Guam Port Authority’s Hiring Practices Scrutinized
By Steve Limtiaco
HAGÅTÑA, Guam (Pacific Daily News, Dec. 14, 2012) – Port Authority of Guam staffing patterns show the accounting office that processes the port's expenses doubled in size during the past year, after years of operating with only three or four employees.
The Port recently hired four unqualified employees, including two accountants, according to the Civil Service Commission, which reviewed the hiring process for seven port employees at the request of port management.
The accountants didn't meet minimum education requirements for their jobs, according to the commission. The Port in May started an external review of port hiring after it was discovered that the Port had rehired a cargo checker who failed to pass a mandatory federal background check.

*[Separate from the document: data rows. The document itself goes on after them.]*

/-- A commit of a HELD slot publishes it. -/
theorem exec_pqCommit_of_held (hport : s.port = prod q) (hheld : (s.queue q).ph = .held) :
    exec (.pqCommit q) s =
      answer .ok (BitVec.ofNat 28 (queueCount s.cfg q (queueCommitted s.cfg q (s.queue q))))
        (s.setQueue q (queueCommitted s.cfg q (s.queue q))) :=
  (checked_of_good (.pqCommit q) s _ _ (beq_iff_eq.mpr hport) (by simp [hheld])).trans (if_neg (by simp [hheld]))

/-- A release with no hold is out of sequence. -/
theorem exec_cqRel_of_noHold (hport : s.port = cons q) (hnone : (s.queue q).ch = .noHold) :
    exec (.cqRel q) s = raiseFault .seq (encode (.cqRel q)) s :=
  (checked_of_right (.cqRel q) s _ _ (beq_iff_eq.mpr hport)).trans (by rw [hnone]; rfl)

/-- A release of a STALE hold ends it. -/
theorem exec_cqRel_of_stale (hport : s.port = cons q) (hstale : (s.queue q).ch = .stale) :
    exec (.cqRel q) s = answer .stale 0 (s.setQueue q { s.queue q with ch := .noHold }) :=
  (checked_of_good (.cqRel q) s _ _ (beq_iff_eq.mpr hport) (by simp [hstale])).trans (if_pos hstale)

/-- A release of a HELD slot removes its item. -/
theorem exec_cqRel_of_held (hport : s.port = cons q) (hheld : (s.queue q).ch = .held) :
    exec (.cqRel q) s =
      answer .ok (BitVec.ofNat 28 (queueCount s.cfg q (queueReleased s.cfg q (s.queue q))))
        (s.setQueue q (queueReleased s.cfg q (s.queue q))) :=
  (checked_of_good (.cqRel q) s _ _ (beq_iff_eq.mpr hport) (by simp [hheld])).trans (if_neg (by simp [hheld]))

/-- A flush sets both indices to 0 and turns HELD holds STALE. -/
theorem exec_qFlush_of_I (hport : s.port = .I) :
    exec (.qFlush q) s =
      answer .ok 0 (s.setQueue q ⟨0, 0, holdFlushed (s.queue q).ph, holdFlushed (s.queue q).ch⟩) :=
  checked_of_good (.qFlush q) s [] _ (beq_iff_eq.mpr hport) nofun

end

/-- A command that answers completes with the word it answers. -/
theorem completes_of_answer {i : Instr} {s u : State} {st : Status} {d : Data} {fields : Word → Prop}
    (h : exec i s = answer st d u) (hf : fields (resultWord st d)) : Completes i s u fields :=
  ⟨_, h, hf⟩

/-- A number answered as the whole of DATA. -/
theorem okLow_data (d : Data) : OkLow 28 d (resultWord .ok d) :=
  ⟨resultWord_data _ _, resultWord_status _ _⟩

/-- FULL, written out (R33). -/
theorem queueFull_iff (c : Config) (q : QueueId) (v : Queue) : queueFull c q v = true ↔ queueCount c q v = c.cap q :=
  beq_iff_eq

/-- EMPTY, written out (R33). -/
theorem queueEmpty_iff (c : Config) (q : QueueId) (v : Queue) : queueEmpty c q v = true ↔ queueCount c q v = 0 :=
  beq_iff_eq

/-- Settles O22, by the cases of R172: held already, full, with room. -/
theorem pqAcqRule : Obligations.PqAcqRule := by
  refine ⟨by decide, by decide, ?_⟩
  rintro q s a rfl
  refine ⟨fun hport => ⟨fun hheld => ?_, fun hhold hfull => ?_, fun hhold hroom => ?_⟩, fun hport => ?_⟩
  · exact completes_of_answer (exec_pqAcq_of_held hport hheld) (okLow_setWidth (by decide) _)
  · exact completes_of_answer (exec_pqAcq_of_full hport hhold ((queueFull_iff _ _ _).mpr hfull)) (by decide)
  · exact completes_of_answer (exec_pqAcq_of_room hport hhold (beq_eq_false_iff_ne.mpr hroom))
      (okLow_setWidth (by decide) _)
  · exact faultsPort_of_no_right (beq_eq_false_iff_ne.mpr hport)

/-- Settles O23, by the hold the commit ends: none, STALE, HELD. -/
theorem pqCommitRule : Obligations.PqCommitRule := by
  refine ⟨by decide, by decide, ?_⟩
  rintro q s v rfl
  refine ⟨fun hport => ⟨fun hnone => ?_, fun hstale => ?_, fun hheld => ?_⟩, fun hport => ?_⟩
  · exact faultsWith_of_raise (exec_pqCommit_of_noHold hport hnone)
  · exact completes_of_answer (exec_pqCommit_of_stale hport hstale) (by decide)
  · exact completes_of_answer (exec_pqCommit_of_held hport hheld) (okLow_data _)
  · exact faultsPort_of_no_right (beq_eq_false_iff_ne.mpr hport)

/-- Settles O24, by the cases of R174: held already, empty, with an item. -/
theorem cqAcqRule : Obligations.CqAcqRule := by
  refine ⟨by decide, by decide, ?_⟩
  rintro q s a rfl
  refine ⟨fun hport => ⟨fun hheld => ?_, fun hhold hempty => ?_, fun hhold hitem => ?_⟩, fun hport => ?_⟩
  · exact completes_of_answer (exec_cqAcq_of_held hport hheld) (okLow_setWidth (by decide) _)
  · exact completes_of_answer (exec_cqAcq_of_empty hport hhold ((queueEmpty_iff _ _ _).mpr hempty)) (by decide)
  · exact completes_of_answer (exec_cqAcq_of_item hport hhold (beq_eq_false_iff_ne.mpr hitem))
      (okLow_setWidth (by decide) _)
  · exact faultsPort_of_no_right (beq_eq_false_iff_ne.mpr hport)

/-- Settles O25, by the hold the release ends: none, STALE, HELD. -/
theorem cqRelRule : Obligations.CqRelRule := by
  refine ⟨by decide, by decide, ?_⟩
  rintro q s v rfl
  refine ⟨fun hport => ⟨fun hnone => ?_, fun hstale => ?_, fun hheld => ?_⟩, fun hport => ?_⟩
  · exact faultsWith_of_raise (exec_cqRel_of_noHold hport hnone)
  · exact completes_of_answer (exec_cqRel_of_stale hport hstale) (by decide)
  · exact completes_of_answer (exec_cqRel_of_held hport hheld) (okLow_data _)
  · exact faultsPort_of_no_right (beq_eq_false_iff_ne.mpr hport)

The names of the employees who were the subject of the Civil Service audit are confidential, but commission Executive Director Alberto "Tony" Lamorena described them as recently hired.
The port's staffing pattern shows a recent increase in accounting staff in an office that had been running with a supervisor, an accountant and an accounting technician.

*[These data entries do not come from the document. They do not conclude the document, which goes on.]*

-- ==== Sys2Proof/Machine/Outside.lean ====
section
/-! DEFINITION. What the environment and the reset input do (`spec/00_scope.md` R13, `spec/10_state.md` R48, R49, R51,
`spec/70_reset_and_hazards.md` R220, R221). -/

namespace Sys2Proof.Machine

/-- The environment acts on a file store of capacity `cap`. An action no store can carry out (more bytes than the capacity,
a length for an absent file) leaves the store as it is (R49; log 13). -/
def envStore (cap : Nat) (act : EnvAction) (fs : FileStore) : FileStore :=
  match act with
  | .putFile bytes =>
    if bytes.length ≤ cap then fs.createTrunc.writeBytes 0 bytes else fs
  | .removeFile => { fs with present := false, len := 0 }
  | .setLen n => if fs.present && decide (n ≤ cap) then { fs with len := n } else fs
  | .setByte off b => if off < cap then { fs with data := fs.data.writeByte off b } else fs
  | .setWrOk ok => { fs with wrOk := ok }

/-- The environment changes the file store and nothing else (R13). -/
def applyEnv (act : EnvAction) (s : State) : State := s.setFs (envStore s.cfg.fsCap act s.fs)

/-- The reset input (R220, R51): the block's own state becomes the reset state, every slot becomes unspecified again by new
draws, and the file store is not reset; a running command is abandoned (R221). What the outside world does next is not
the block's (log 18). -/
def resetBlock (s : State) : State :=
  { State.reset with
    cfg := s.cfg
    save := { hdr := Header.zero, slots := drawnSlots s.draws }
    fs := s.fs
    draws := s.draws + drawsPerSlot * slotCount
    inbox := s.inbox }

end Sys2Proof.Machine
end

The port's "expense accounting section," which between 2007 and late 2011 operated with only three or four employees, added five employees between Oct. 1, 2011, and March 31, 2012, staffing patterns show.

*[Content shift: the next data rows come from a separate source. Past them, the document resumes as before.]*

-- ==== Sys2Proof/Certificates/Slice0/Obligations.lean ====
section
/-! DEFINITION. The statements for the provers: each formalises a numbered rule of `spec/` or what follows from it. -/

open Sys2Proof Sys2Proof.Machine

/-! ### Encoding -/

/-- `spec/30_encoding.md` R90 to R92: the word of every command decodes to that command, with its immediate at every value,
and a word that decodes to a command is that command's word. -/
def Obligations.DecodeAndEncodeAgree : Prop :=
  (∀ i : Instr, i.wellFormed = true → decode (encode i) = .command i ∧ wordWellFormed (encode i) = true) ∧
  ∀ (w : Word) (i : Instr), decode w = .command i → encode i = w

/-- R93 over the table of R92: exactly one row matches a word, or none does and the word is illegal. -/
def Obligations.EveryWordMatchesOneRowOrIsIllegal : Prop :=
  ∀ w : Word,
    (∃ r ∈ opcodeTable, r.matchesWord w = true ∧ decode w = .command (r.command (immField w)) ∧
      ∀ r' ∈ opcodeTable, r'.matchesWord w = true → r'.mnemonic = r.mnemonic) ∨
    ((∀ r ∈ opcodeTable, r.matchesWord w = false) ∧ ∃ why, decode w = .illegal why)

/-- R94 and R199: which words are illegal, and that a write of one to CMD sets STATUS.ERR to 6 and changes nothing else. -/
def Obligations.IllegalWordsSetTheCodeAndNothingElse : Prop :=
  (∀ w : Word, (∃ why, decode w = .illegal why) ↔
    (w.extractLsb' 16 16 ≠ 0#16 ∨
      (let op := (w.extractLsb' 0 8).toNat
       op = 0x00 ∨ op = 0x07 ∨ (0x0A ≤ op ∧ op ≤ 0x0F) ∨ (0x13 ≤ op ∧ op ≤ 0x17) ∨ 0x1D ≤ op) ∨
      (w.extractLsb' 0 8 ∈ ([0x01, 0x03, 0x04, 0x06, 0x08, 0x09, 0x10, 0x11, 0x12, 0x18] : List Byte) ∧
        w.extractLsb' 8 8 ≠ 0#8))) ∧
  (∃ why, decode 0x00000000#32 = .illegal why) ∧
  (∀ (s : State) (w : Word) (why : IllegalReason) (rest : List Input), s.idle →
    s.inbox = .hostWrite cmdReg w :: rest → decode w = .illegal why →
    step s = .next { s with inbox := rest, err := .illegalCommand }) ∧
  ResultCode.illegalCommand.code = 6#8

/-- R97: the worked encodings and the worked illegal words. -/
def Obligations.WorkedEncodingsDecode : Prop :=
  decode 0x00000001#32 = .command .adlRst ∧ decode 0x00006102#32 = .command (.adlByte 0x61#8) ∧
  decode 0x0000FF05#32 = .command (.ckPush 0xFF#8) ∧ decode 0x00000006#32 = .command .ckEnd ∧
  decode 0x00000010#32 = .command .svWrite ∧ decode 0x00000219#32 = .command (.svNew 2#8) ∧
  decode 0x0000FF1A#32 = .command (.svInit 255#8) ∧ decode 0x0000001B#32 = .command (.scGet 0#8) ∧
  decode 0x0000FE1C#32 = .command (.scPut 254#8) ∧
  decode 0x00000000#32 = .illegal .unassignedOpcode ∧ decode 0x00000110#32 = .illegal .immediateNotZero ∧
  decode 0x00010005#32 = .illegal .reservedBits ∧ decode 0x00000007#32 = .illegal .unassignedOpcode

/-- R27: a write of a word to CMD runs the command the word encodes; CMD reads 0. What the step adds around the command is
that the event is taken off the queue, which is the model's own form of what happens outside (log 5). -/
def Obligations.StepRunsTheDecodedCommand : Prop :=
  (∀ (s : State) (w : Word) (rest : List Input) (i : Instr), s.seq.phase = .idle →
    s.inbox = .hostWrite cmdReg w :: rest → decode w = .command i → i.wellFormed = true →
    step s = exec i { s with inbox := rest }) ∧
  ∀ s : State, regRead cmdReg s = 0#32

/-! ### Checksum Engine -/

/-- R111 and R114: ADL.RST writes A and B alone; CK.INIT writes all four registers of the engine. -/
def Obligations.AdlRstAndCkInitSetTheEngine : Prop :=
  decode 0x00000001#32 = .command .adlRst ∧ decode 0x00000004#32 = .command .ckInit ∧
  ∀ s : State, s.idle →
    exec .adlRst s = .next { s with ce := { s.ce with a := 1, b := 0 }, err := .success } ∧
    exec .ckInit s = .next { s with ce := { a := 1, b := 0, x := 1, n := 0 }, err := .success }

/-- R112: ADL.BYTE d, with A' = (A + d) mod 65521 and B' = (B + A') mod 65521; nothing else changes. -/
def Obligations.AdlByteTakesOneByte : Prop :=
  (∀ d : Byte, decode (0x00000002#32 ||| d.setWidth 32 <<< 8) = .command (.adlByte d)) ∧
  ∀ (s : State) (d : Byte), s.idle → ∃ a' b' : BitVec 16,
    a'.toNat = (s.ce.a.toNat + d.toNat) % 65521 ∧ b'.toNat = (s.ce.b.toNat + a'.toNat) % 65521 ∧
    exec (.adlByte d) s = .next { s with ce := { s.ce with a := a', b := b' }, err := .success }

/-- R120: from reduced sums each reduction is at most one subtraction of 65521, each sum fits in 17 bits, the results are
reduced again, and the packed value loses no bit. -/
def Obligations.ReductionIsAtMostOneSubtraction : Prop :=
  ∀ (e : Engine) (d : Byte), e.inRange →
    let a' := (adlStep e.a e.b d).1.toNat
    let b' := (adlStep e.a e.b d).2.toNat
    e.a.toNat + d.toNat < 2 ^ 17 ∧ e.b.toNat + a' < 2 ^ 17 ∧
    a' = (if 65521 ≤ e.a.toNat + d.toNat then e.a.toNat + d.toNat - 65521 else e.a.toNat + d.toNat) ∧
    b' = (if 65521 ≤ e.b.toNat + a' then e.b.toNat + a' - 65521 else e.b.toNat + a') ∧
    a' ≤ 65520 ∧ b' ≤ 65520 ∧
    (packSums e.a e.b).toNat = e.b.toNat * 2 ^ 16 + e.a.toNat

/-- R113: ADL.VAL gives B in the high half and A in the low half, changes nothing else, and straight after ADL.RST or reset
gives 1. -/
def Obligations.AdlValDeliversTheSums : Prop :=
  decode 0x00000003#32 = .command .adlVal ∧
  (∀ s : State, s.idle → exec .adlVal s = .next { s with result := s.ce.b ++ s.ce.a, err := .success }) ∧
  (∀ s t : State, s.idle → exec .adlRst s = .next t → ∃ u, exec .adlVal t = .next u ∧ u.result = 1#32) ∧
  ∃ u, exec .adlVal State.reset = .next u ∧ u.result = 1#32

/-- R115: CK.PUSH d folds the chunk on its 128th byte, with the sums that include that byte, and else counts it. -/
def Obligations.CkPushFoldsTheFullChunk : Prop :=
  (∀ d : Byte, decode (0x00000005#32 ||| d.setWidth 32 <<< 8) = .command (.ckPush d)) ∧
  ∀ (s : State) (d : Byte), s.idle →
    let ab := adlStep s.ce.a s.ce.b d
    (s.ce.n.toNat = 127 → exec (.ckPush d) s = .next
      { s with ce := { a := 1, b := 0, x := s.ce.x ^^^ (ab.2 ++ ab.1), n := 0 }, err := .success }) ∧
    (s.ce.n.toNat ≠ 127 → ∃ n' : BitVec 7, n'.toNat = s.ce.n.toNat + 1 ∧ exec (.ckPush d) s = .next
      { s with ce := { a := ab.1, b := ab.2, x := s.ce.x, n := n' }, err := .success })

/-- R116: CK.END folds an open chunk and delivers X; with no open chunk it only delivers X; a second CK.END in a row changes
nothing. -/
def Obligations.CkEndClosesTheOpenChunk : Prop :=
  decode 0x00000006#32 = .command .ckEnd ∧
  ∀ s : State, s.idle →
    (s.ce.n ≠ 0 → exec .ckEnd s = .next
      { s with ce := { a := 1, b := 0, x := s.ce.x ^^^ (s.ce.b ++ s.ce.a), n := 0 },
               result := s.ce.x ^^^ (s.ce.b ++ s.ce.a), err := .success }) ∧
    (s.ce.n = 0 → exec .ckEnd s = .next { s with result := s.ce.x, err := .success }) ∧
    (∀ t : State, exec .ckEnd s = .next t → exec .ckEnd t = .next t)

/-- R124: `adl.rst`, the bytes, `adl.val` leave RESULT = Adl32 of the bytes, for any length, also with other events in between
that are no Checksum Engine work; with none in between, nothing else but A, B and STATUS.ERR is written. -/
def Obligations.AdlSequenceGivesAdl32 : Prop :=
  (∀ (s : State) (bytes : List Byte) (rest : List Input), s.idle →
    s.inbox = listing [.command .adlRst, .adlBytes bytes, .command .adlVal] ++ rest →
    ∃ a b : BitVec 16, b ++ a = adl32 bytes ∧
      runSteps (bytes.length + 2) s = .next
        { s with inbox := rest, ce := { s.ce with a := a, b := b }, result := adl32 bytes, err := .success }) ∧
  ∀ (s : State) (events : List (Input ⊕ Byte)) (rest : List Input), s.idle →
    (∀ ev : Input, .inl ev ∈ events → ev.outsideEngine = true) →
    s.inbox = commandInput .adlRst :: (interleaved .adlByte events ++ commandInput .adlVal :: rest) →
    ∃ t, runSteps (events.length + 2) s = .next t ∧ t.idle ∧ t.inbox = rest ∧ t.err = .success ∧
      t.result = adl32 (bytesFed events) ∧ t.ce.b ++ t.ce.a = adl32 (bytesFed events) ∧
      t.ce.x = s.ce.x ∧ t.ce.n = s.ce.n

/-- R125: `ck.init`, the bytes, `ck.end` leave RESULT = X = FileSum of the bytes and A = 1, B = 0, N = 0, for any length, also
with other events in between that are no Checksum Engine work. -/
def Obligations.CkSequenceGivesFileSum : Prop :=
  (∀ (s : State) (bytes : List Byte) (rest : List Input), s.idle →
    s.inbox = listing [.command .ckInit, .ckBytes bytes, .command .ckEnd] ++ rest →
    runSteps (bytes.length + 2) s = .next
      { s with inbox := rest, ce := { a := 1, b := 0, x := fileSum bytes, n := 0 }, result := fileSum bytes,
               err := .success }) ∧
  ∀ (s : State) (events : List (Input ⊕ Byte)) (rest : List Input), s.idle →
    (∀ ev : Input, .inl ev ∈ events → ev.outsideEngine = true) →
    s.inbox = commandInput .ckInit :: (interleaved .ckPush events ++ commandInput .ckEnd :: rest) →
    ∃ t, runSteps (events.length + 2) s = .next t ∧ t.idle ∧ t.inbox = rest ∧ t.err = .success ∧
      t.result = fileSum (bytesFed events) ∧ t.ce = { a := 1, b := 0, x := fileSum (bytesFed events), n := 0 }

/-- R122: over 1 to 128 bytes FileSum is Adl32 xor 1; for the empty sequence both are 1; and past one chunk FileSum is not
the single pass, with or without the seed. -/
def Obligations.OneChunkDiffersFromTheSinglePassByTheSeed : Prop :=
  (∀ bytes : List Byte, 1 ≤ bytes.length → bytes.length ≤ 128 → fileSum bytes = adl32 bytes ^^^ 1#32) ∧
  fileSum [] = 1#32 ∧ adl32 [] = 1#32 ∧
  ∃ bytes : List Byte, bytes.length = 129 ∧ fileSum bytes ≠ adl32 bytes ∧ fileSum bytes ≠ adl32 bytes ^^^ 1#32

/-- R117: the file checksum procedure computes FileSum of the file, or of the file with its first four bytes zero, and leaves
A = 1, B = 0, N = 0. -/
def Obligations.FileChecksumIsFileSumOfTheFile : Prop :=
  ∀ (z : Bool) (fs : FileStore),
    fileChecksum z fs =
      { a := 1, b := 0, x := if z then fileSum (zeroHead fs.bytes) else fileSum fs.bytes, n := 0 }

/-- R118 and R119: FS.CSUM and FS.CSUMZ, with a file and without one (then no access is made), their corner lengths, and what
they give on a file SV.WRITE has made. -/
def Obligations.FsCsumAndFsCsumzSumTheFile : Prop :=
  decode 0x00000008#32 = .command .fsCsum ∧ decode 0x00000009#32 = .command .fsCsumz ∧
  (∀ s : State, s.idle → s.fs.present = false →
    exec .fsCsum s = .next { s with err := .ioError } ∧ exec .fsCsumz s = .next { s with err := .ioError }) ∧
  (∀ s : State, s.idle → s.fs.present = true →
    exec .fsCsum s = .next
      { s with ce := Engine.done (fileSum s.fs.bytes), result := fileSum s.fs.bytes, err := .success } ∧
    exec .fsCsumz s = .next
      { s with ce := Engine.done (fileSum (zeroHead s.fs.bytes)), result := fileSum (zeroHead s.fs.bytes),
               err := .success }) ∧
  (∀ s : State, s.fs.len = 0 → fileSum s.fs.bytes = 1#32 ∧ fileSum (zeroHead s.fs.bytes) = 1#32) ∧
  (∀ s : State, 1 ≤ s.fs.len → s.fs.len ≤ 3 →
    fileSum (zeroHead s.fs.bytes) = BitVec.ofNat 32 s.fs.len <<< 16) ∧
  (∀ s t : State, s.fs.wrOk = true → s.fs.data.wf → exec .svWrite s = .next t →
    ∃ u, exec .fsCsumz t = .next u ∧ u.err = .success ∧ u.result = t.save.hdr.cksum) ∧
  (∃ s t u : State, exec .svWrite s = .next t ∧ t.err = .success ∧ exec .fsCsum t = .next u ∧ u.err = .success ∧
    u.result ≠ t.save.hdr.cksum) ∧
  ∀ (s t : State) (k : Nat), s.fs.present = false → (beginInstr .fsCsum s = .next t ∨ beginInstr .fsCsumz s = .next t) →
    t.err = .ioError ∧ seqTrace k t = []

Four of those employees are new. The other is an existing port accounting employee who was transferred from a different section, staffing patterns show.
The four new employees in the expense accounting section include: two accountant II's, one accounting technician and one clerk.
The accountant II's were added in late 2011, sometime between Oct. 1 and Dec. 31, according to staffing patterns. Pedro Leon Guerrero was the port's general manager at the time.
The accounting technician and the clerk were added in early 2012, sometime between Jan. 1 and March 31, according to staffing patterns. Leon Guerrero was general manager part of that time, but he was replaced in early February by General Manager Mary Torres.
The cost of salaries and benefits for the accounting section more than doubled because of the additional employees.
It cost $178,921 a year to pay the section's three employees as of September 2011. It cost $414,414 a year to pay the section's eight employees, as of September 2012.
Port officials yesterday were unable to provide a reason for the additional staffing and costs in the port's expense accounting section.
Port General Manager Joanne Brown, who replaced Torres at the port on Monday, said she would need more time to answer the question, but that it raises some issues.
Port board Chairman Dan Tydingco yesterday said the port is working to correct the hiring deficiencies identified by the Civil Service Commission.
Of the seven port personnel files examined by Civil Service, four employees -- the two accountants and two stevedores -- didn't meet minimum job requirements, according to the commission.
Tydingco said the board had instructed the port general manager to work with the commission and the Department of Administration to audit personnel files, and it was port management that decided which files to send out for review.
Tydingco said it is important to ensure the port's personnel office is "doing everything straight and correct."
"There were significant flaws in the personnel process," Tydingco said. "We don't want anybody to cast any shadow on the employees who are working down there."